Collected data
- - -

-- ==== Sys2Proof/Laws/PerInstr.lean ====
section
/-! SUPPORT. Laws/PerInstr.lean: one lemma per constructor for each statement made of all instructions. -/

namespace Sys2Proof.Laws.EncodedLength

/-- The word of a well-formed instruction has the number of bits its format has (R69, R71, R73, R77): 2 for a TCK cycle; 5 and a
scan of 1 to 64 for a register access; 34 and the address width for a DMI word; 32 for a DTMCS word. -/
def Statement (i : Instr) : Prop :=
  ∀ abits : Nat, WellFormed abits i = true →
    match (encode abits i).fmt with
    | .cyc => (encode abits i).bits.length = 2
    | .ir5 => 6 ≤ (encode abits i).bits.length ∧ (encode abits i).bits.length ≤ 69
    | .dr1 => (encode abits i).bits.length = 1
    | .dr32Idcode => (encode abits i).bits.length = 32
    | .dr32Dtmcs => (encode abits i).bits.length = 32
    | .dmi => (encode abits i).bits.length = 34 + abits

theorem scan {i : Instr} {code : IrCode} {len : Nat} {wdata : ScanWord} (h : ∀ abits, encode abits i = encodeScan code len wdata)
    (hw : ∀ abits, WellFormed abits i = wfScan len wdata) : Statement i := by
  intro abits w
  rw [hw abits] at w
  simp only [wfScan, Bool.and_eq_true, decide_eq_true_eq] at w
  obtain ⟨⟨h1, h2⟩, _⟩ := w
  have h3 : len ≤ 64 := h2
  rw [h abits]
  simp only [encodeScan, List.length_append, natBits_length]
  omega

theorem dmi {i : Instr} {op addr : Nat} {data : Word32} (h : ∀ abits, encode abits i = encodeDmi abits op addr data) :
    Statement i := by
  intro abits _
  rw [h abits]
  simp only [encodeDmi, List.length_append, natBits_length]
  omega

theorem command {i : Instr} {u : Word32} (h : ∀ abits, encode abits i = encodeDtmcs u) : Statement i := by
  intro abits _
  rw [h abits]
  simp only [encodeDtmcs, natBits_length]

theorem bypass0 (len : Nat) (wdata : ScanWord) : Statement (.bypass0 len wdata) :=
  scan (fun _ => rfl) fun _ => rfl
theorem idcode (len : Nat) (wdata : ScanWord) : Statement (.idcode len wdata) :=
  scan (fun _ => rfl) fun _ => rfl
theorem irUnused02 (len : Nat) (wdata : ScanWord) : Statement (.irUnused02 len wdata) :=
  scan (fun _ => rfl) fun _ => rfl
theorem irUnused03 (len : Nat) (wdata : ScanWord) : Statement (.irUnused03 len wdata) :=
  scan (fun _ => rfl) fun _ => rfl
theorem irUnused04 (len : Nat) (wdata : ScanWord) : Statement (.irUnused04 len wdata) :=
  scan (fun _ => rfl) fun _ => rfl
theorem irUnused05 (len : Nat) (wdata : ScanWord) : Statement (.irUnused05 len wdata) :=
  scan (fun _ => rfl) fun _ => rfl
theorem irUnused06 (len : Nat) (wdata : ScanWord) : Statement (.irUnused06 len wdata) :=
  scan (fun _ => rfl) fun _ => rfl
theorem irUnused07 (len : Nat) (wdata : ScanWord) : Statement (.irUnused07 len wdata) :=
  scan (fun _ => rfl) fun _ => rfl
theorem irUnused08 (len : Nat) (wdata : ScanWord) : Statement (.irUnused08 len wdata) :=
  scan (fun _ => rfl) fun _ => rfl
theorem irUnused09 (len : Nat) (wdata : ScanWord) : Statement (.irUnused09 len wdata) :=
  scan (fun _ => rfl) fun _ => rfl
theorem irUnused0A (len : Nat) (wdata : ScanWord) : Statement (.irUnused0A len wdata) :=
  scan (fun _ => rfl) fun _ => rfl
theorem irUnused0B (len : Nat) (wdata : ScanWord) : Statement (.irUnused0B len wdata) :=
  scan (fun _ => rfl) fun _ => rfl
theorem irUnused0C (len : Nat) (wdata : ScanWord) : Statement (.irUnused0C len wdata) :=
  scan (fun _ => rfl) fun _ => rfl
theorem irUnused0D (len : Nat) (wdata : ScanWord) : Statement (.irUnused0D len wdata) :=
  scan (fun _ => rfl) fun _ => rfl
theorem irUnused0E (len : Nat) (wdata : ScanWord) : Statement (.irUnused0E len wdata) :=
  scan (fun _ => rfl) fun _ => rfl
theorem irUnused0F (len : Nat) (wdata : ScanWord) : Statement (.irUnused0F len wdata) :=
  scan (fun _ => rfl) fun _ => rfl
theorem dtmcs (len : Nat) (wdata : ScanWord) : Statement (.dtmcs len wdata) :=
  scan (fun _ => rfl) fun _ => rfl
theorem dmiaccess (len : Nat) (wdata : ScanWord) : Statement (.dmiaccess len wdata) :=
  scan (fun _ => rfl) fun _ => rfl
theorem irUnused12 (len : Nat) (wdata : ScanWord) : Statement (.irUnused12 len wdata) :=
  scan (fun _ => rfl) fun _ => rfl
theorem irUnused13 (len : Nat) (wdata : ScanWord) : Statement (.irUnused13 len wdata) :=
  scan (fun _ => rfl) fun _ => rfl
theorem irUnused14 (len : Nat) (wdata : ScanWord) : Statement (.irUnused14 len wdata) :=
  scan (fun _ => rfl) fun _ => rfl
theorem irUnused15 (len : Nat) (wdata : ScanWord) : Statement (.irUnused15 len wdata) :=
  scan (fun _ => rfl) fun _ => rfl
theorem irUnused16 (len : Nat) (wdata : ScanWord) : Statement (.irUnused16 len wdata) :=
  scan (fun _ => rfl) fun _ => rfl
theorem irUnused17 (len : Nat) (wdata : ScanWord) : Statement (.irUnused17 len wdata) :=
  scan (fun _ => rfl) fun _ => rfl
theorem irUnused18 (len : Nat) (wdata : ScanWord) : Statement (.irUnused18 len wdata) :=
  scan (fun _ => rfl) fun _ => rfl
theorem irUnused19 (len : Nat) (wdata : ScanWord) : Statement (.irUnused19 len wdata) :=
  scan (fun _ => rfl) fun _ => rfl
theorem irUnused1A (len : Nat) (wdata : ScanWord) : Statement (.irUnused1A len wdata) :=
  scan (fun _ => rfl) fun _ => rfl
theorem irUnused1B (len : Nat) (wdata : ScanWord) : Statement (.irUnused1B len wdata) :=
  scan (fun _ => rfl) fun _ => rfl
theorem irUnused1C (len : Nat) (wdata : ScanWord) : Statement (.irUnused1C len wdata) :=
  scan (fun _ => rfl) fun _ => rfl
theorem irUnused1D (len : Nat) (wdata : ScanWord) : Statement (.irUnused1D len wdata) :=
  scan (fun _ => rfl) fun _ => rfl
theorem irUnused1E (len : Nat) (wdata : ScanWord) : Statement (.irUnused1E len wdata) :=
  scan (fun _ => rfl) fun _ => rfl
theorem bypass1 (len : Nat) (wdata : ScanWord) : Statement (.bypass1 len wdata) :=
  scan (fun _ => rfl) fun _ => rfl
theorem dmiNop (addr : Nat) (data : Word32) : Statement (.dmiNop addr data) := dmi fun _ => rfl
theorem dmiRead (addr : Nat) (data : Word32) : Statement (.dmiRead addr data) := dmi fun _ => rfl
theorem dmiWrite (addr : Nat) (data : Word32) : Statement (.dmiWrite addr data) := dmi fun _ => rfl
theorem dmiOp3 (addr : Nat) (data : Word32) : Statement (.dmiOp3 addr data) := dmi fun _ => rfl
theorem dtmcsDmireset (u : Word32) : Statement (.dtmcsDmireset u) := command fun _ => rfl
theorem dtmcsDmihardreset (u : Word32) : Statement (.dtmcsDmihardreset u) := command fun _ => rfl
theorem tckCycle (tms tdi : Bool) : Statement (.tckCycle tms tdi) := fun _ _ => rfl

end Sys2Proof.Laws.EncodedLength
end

- - -

What the task asks:
Check the records above and copy each line that has the string "simp".

Your solution:
  simp only [wfScan, Bool.and_eq_true, decide_eq_true_eq] at w
  simp only [encodeScan, List.length_append, natBits_length]
  simp only [encodeDmi, List.length_append, natBits_length]
  simp only [encodeDtmcs, natBits_length]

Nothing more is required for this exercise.